__TASK DESCRIPTION__: Show every line of the data where the word "reverse" can be found.

__INPUT DATA__:
=-=-=-=-=

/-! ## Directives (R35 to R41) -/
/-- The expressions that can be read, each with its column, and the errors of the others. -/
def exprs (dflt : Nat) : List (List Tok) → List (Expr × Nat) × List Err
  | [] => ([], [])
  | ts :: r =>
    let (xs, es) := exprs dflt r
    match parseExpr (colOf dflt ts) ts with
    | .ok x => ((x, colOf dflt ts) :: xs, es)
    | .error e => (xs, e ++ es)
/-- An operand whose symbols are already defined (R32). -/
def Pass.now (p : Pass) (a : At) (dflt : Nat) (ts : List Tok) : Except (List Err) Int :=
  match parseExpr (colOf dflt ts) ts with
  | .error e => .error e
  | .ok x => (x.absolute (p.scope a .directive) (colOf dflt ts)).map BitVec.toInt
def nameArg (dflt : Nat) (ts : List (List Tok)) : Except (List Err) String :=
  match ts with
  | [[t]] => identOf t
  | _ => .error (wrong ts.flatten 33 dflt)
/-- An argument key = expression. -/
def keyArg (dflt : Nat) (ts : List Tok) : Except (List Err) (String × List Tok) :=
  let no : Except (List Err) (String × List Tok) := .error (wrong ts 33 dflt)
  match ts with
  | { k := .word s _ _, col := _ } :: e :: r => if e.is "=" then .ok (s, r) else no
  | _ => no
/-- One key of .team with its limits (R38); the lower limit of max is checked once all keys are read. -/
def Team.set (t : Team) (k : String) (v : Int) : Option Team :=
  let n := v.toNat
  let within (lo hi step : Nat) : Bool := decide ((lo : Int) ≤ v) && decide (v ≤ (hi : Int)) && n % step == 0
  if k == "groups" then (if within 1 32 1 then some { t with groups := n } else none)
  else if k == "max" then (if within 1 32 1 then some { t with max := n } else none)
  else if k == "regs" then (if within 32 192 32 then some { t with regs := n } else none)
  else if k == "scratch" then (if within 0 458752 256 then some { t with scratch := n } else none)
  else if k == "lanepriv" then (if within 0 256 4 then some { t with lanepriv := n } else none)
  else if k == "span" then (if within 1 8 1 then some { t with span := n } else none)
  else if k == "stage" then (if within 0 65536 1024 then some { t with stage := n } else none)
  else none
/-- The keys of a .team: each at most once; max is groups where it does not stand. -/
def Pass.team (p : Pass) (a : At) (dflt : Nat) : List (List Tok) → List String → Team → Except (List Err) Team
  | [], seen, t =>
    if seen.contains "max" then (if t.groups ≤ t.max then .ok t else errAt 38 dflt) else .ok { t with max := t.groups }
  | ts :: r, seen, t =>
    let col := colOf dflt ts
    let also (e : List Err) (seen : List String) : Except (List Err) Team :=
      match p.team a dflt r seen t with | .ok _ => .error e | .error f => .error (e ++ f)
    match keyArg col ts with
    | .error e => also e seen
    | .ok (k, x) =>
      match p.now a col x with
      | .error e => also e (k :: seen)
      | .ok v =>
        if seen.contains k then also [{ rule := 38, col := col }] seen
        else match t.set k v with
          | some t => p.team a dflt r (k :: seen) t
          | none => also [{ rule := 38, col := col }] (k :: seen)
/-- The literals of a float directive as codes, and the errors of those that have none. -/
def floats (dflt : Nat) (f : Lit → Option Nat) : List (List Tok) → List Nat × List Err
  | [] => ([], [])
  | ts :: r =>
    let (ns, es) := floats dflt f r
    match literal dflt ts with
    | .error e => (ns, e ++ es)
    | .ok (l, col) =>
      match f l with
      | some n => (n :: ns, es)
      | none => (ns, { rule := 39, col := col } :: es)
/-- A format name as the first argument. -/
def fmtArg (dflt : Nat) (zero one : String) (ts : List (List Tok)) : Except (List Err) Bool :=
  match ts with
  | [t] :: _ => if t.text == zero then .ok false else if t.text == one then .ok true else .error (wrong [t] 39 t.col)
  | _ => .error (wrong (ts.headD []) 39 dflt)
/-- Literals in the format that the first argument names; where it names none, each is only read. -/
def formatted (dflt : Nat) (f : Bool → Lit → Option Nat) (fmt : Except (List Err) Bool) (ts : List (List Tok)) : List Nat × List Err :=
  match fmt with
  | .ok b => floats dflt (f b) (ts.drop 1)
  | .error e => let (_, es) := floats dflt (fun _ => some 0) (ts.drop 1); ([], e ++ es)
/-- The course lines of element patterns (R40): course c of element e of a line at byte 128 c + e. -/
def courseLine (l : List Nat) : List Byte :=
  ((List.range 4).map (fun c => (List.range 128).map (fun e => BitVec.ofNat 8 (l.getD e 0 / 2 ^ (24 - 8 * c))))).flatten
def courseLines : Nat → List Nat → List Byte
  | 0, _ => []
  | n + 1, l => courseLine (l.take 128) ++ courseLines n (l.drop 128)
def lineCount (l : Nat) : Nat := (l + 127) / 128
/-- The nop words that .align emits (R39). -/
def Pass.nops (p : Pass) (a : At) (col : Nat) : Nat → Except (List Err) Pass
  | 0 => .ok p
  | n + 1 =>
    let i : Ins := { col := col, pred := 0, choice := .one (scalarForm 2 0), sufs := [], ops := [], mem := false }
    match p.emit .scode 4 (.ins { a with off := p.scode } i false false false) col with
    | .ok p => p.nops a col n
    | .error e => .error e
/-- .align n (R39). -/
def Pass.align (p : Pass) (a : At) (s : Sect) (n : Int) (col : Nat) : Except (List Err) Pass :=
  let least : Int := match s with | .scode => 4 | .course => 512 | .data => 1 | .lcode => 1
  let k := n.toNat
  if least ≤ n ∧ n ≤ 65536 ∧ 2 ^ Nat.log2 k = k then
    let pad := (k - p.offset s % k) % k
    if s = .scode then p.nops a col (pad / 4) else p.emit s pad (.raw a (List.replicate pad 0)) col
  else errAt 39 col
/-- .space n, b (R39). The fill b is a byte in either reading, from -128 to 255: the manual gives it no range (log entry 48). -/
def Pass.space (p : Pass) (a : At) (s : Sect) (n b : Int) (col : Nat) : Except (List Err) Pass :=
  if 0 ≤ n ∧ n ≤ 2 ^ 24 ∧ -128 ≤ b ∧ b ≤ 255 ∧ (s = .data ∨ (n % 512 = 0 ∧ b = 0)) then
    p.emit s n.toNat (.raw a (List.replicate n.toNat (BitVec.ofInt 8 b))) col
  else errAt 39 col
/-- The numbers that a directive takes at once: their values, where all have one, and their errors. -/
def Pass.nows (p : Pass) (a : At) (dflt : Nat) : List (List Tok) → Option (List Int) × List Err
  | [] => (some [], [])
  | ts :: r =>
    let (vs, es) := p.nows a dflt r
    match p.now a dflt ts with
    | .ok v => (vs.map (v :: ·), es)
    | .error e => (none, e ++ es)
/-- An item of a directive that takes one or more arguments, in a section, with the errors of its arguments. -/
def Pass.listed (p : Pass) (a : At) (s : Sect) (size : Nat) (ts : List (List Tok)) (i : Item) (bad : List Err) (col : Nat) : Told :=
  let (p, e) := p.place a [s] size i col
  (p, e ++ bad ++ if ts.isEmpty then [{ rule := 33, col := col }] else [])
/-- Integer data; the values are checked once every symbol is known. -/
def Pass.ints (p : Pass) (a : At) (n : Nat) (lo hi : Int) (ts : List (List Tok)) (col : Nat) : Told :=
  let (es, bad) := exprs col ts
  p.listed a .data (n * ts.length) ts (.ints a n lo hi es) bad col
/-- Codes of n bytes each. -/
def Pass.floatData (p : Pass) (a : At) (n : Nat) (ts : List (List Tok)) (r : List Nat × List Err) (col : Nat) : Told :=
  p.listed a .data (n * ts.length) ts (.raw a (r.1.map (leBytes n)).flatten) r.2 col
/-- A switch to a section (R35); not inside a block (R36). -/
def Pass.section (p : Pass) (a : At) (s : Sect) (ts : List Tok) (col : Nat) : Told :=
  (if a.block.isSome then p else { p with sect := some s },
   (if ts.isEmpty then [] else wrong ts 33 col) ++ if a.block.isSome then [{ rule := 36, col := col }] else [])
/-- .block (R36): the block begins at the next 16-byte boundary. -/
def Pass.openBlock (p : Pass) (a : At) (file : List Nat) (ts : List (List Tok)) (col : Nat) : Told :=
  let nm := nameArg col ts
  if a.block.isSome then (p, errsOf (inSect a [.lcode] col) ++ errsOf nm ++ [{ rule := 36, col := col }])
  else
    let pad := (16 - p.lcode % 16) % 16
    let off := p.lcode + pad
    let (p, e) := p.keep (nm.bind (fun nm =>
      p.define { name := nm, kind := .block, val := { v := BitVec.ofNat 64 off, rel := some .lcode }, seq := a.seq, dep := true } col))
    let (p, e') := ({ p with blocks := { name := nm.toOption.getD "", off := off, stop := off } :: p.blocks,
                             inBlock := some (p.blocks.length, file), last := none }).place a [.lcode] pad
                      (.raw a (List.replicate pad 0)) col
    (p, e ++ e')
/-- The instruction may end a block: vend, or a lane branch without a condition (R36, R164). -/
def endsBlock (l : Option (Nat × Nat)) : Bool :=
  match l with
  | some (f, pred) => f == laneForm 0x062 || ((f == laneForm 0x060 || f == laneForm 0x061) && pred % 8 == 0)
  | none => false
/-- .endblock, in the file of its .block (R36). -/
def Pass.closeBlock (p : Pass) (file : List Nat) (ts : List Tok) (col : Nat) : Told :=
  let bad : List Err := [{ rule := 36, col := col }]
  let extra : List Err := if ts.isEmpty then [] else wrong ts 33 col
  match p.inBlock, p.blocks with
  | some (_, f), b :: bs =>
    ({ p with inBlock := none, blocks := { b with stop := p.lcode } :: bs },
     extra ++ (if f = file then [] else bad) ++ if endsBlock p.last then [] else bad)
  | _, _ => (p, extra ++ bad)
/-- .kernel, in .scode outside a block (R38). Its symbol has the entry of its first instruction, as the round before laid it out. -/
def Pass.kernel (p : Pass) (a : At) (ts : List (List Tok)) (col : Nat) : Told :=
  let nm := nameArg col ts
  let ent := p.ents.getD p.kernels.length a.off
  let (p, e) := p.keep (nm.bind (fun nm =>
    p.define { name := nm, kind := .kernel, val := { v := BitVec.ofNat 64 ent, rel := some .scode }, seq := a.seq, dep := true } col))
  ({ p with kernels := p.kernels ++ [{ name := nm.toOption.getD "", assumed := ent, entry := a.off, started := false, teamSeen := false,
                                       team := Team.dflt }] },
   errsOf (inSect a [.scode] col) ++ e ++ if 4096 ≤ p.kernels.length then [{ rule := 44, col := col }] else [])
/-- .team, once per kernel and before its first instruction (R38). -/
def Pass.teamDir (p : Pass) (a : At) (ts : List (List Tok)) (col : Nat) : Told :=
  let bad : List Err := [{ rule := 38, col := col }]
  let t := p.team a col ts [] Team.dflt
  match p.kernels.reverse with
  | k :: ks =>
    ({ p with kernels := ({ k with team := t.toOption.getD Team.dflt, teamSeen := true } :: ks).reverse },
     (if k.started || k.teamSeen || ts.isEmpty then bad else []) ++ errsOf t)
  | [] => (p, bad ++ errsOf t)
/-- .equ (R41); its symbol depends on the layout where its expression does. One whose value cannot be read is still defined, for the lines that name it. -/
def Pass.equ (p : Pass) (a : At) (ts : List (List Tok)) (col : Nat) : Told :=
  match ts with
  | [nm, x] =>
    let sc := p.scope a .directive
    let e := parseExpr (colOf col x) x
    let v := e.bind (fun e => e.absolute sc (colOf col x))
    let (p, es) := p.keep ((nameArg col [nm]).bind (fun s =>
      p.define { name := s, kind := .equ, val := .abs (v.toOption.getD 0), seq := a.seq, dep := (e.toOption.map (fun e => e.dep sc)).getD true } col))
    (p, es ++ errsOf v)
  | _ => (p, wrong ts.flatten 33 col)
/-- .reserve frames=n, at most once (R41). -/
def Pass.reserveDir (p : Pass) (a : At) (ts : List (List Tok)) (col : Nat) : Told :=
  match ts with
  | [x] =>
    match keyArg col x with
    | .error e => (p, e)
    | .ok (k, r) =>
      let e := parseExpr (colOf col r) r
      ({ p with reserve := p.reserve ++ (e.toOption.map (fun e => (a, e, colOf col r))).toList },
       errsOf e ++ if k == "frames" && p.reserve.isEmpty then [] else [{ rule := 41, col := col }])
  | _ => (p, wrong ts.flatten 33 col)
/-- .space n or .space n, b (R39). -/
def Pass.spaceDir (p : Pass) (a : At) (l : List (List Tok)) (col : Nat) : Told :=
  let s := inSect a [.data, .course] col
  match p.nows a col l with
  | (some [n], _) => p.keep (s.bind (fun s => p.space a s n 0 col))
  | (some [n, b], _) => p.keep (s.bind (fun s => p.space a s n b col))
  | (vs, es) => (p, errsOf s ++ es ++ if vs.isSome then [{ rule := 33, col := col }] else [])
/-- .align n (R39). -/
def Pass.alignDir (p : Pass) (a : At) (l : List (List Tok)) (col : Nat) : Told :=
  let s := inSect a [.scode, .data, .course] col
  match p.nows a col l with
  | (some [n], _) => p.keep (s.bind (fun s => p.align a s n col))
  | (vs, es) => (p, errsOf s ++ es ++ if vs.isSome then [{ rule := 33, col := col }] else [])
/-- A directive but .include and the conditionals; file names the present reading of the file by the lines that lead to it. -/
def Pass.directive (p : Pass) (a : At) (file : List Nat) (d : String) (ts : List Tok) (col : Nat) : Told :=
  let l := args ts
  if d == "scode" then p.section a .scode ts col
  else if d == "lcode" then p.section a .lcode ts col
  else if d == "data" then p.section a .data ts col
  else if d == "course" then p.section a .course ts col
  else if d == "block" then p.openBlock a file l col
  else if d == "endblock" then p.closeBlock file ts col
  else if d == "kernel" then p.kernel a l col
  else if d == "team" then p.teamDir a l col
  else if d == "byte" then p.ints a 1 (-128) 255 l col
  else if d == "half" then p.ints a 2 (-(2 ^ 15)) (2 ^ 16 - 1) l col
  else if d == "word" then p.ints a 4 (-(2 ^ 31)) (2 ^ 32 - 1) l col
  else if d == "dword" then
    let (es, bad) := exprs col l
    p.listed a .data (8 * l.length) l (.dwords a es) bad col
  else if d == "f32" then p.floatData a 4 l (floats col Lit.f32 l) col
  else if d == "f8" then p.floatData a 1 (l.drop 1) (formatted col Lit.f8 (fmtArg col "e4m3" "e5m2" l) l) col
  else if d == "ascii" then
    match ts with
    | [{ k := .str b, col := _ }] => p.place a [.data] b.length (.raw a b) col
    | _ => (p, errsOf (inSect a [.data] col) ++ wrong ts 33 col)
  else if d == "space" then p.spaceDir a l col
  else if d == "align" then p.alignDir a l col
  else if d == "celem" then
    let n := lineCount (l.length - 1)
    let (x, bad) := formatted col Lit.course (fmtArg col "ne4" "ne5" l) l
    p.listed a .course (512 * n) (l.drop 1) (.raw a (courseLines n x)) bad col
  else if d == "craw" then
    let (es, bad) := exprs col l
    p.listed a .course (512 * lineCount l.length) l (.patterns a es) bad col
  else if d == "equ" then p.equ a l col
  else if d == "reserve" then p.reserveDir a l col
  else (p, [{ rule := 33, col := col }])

=-=-=-=-=

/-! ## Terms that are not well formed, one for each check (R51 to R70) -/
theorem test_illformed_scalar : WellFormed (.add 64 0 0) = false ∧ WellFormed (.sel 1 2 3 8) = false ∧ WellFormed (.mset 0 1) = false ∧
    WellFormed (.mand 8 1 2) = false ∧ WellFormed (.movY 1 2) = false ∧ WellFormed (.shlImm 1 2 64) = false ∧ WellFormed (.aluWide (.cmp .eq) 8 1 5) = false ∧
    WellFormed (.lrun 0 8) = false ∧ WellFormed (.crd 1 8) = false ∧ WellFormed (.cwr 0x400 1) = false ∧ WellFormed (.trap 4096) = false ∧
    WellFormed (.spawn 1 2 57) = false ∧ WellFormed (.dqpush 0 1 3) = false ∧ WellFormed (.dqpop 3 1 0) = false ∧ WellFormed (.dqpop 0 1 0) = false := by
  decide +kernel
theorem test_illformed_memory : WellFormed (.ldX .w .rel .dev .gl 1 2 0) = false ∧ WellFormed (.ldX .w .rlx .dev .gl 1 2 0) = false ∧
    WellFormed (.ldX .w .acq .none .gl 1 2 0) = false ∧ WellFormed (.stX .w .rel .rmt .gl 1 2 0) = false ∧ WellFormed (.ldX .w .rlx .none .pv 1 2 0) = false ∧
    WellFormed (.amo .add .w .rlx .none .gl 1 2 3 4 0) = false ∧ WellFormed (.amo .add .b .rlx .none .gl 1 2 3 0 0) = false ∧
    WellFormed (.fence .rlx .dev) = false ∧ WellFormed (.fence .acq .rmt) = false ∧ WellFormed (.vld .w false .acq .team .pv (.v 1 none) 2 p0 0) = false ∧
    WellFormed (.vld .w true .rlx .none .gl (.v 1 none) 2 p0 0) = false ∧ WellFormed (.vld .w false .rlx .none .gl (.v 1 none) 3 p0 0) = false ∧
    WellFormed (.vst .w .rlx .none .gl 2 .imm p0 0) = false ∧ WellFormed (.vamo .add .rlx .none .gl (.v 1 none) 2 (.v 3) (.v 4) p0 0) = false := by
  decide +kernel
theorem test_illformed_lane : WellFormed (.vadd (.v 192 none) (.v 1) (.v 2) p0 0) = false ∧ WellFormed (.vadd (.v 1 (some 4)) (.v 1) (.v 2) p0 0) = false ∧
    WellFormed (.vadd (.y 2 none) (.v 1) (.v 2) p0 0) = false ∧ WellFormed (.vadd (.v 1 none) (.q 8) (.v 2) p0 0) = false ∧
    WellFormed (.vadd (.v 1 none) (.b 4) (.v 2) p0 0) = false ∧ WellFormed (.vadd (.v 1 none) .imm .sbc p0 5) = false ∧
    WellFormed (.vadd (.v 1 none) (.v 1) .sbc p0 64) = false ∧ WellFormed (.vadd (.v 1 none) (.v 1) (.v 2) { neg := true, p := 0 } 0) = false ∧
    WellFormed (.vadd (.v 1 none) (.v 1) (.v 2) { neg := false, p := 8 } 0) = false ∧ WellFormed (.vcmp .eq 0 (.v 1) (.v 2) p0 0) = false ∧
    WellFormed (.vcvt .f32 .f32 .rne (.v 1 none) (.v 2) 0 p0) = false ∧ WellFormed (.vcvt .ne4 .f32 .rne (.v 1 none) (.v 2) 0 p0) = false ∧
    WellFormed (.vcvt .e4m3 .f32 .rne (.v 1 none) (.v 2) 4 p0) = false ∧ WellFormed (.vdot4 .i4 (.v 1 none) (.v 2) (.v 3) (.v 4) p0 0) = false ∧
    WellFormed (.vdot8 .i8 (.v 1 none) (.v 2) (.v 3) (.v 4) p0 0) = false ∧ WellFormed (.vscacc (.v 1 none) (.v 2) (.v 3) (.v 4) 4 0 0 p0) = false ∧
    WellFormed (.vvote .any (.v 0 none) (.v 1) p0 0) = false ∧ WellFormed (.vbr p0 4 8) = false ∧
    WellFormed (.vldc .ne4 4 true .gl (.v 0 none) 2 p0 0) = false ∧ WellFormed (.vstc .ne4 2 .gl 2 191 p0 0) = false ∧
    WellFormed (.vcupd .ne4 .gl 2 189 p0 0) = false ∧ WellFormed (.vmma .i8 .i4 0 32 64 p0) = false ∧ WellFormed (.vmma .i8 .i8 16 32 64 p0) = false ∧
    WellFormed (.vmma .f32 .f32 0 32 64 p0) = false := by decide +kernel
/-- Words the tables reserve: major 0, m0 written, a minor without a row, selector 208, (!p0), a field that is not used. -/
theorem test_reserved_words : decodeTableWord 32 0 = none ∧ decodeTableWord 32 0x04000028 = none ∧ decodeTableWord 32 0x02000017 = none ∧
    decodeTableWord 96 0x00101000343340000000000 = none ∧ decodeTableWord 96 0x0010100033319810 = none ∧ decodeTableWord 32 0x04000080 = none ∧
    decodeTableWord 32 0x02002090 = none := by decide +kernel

=-=-=-=-=

__SOLUTION BELOW__:
  match p.kernels.reverse with
    ({ p with kernels := ({ k with team := t.toOption.getD Team.dflt, teamSeen := true } :: ks).reverse },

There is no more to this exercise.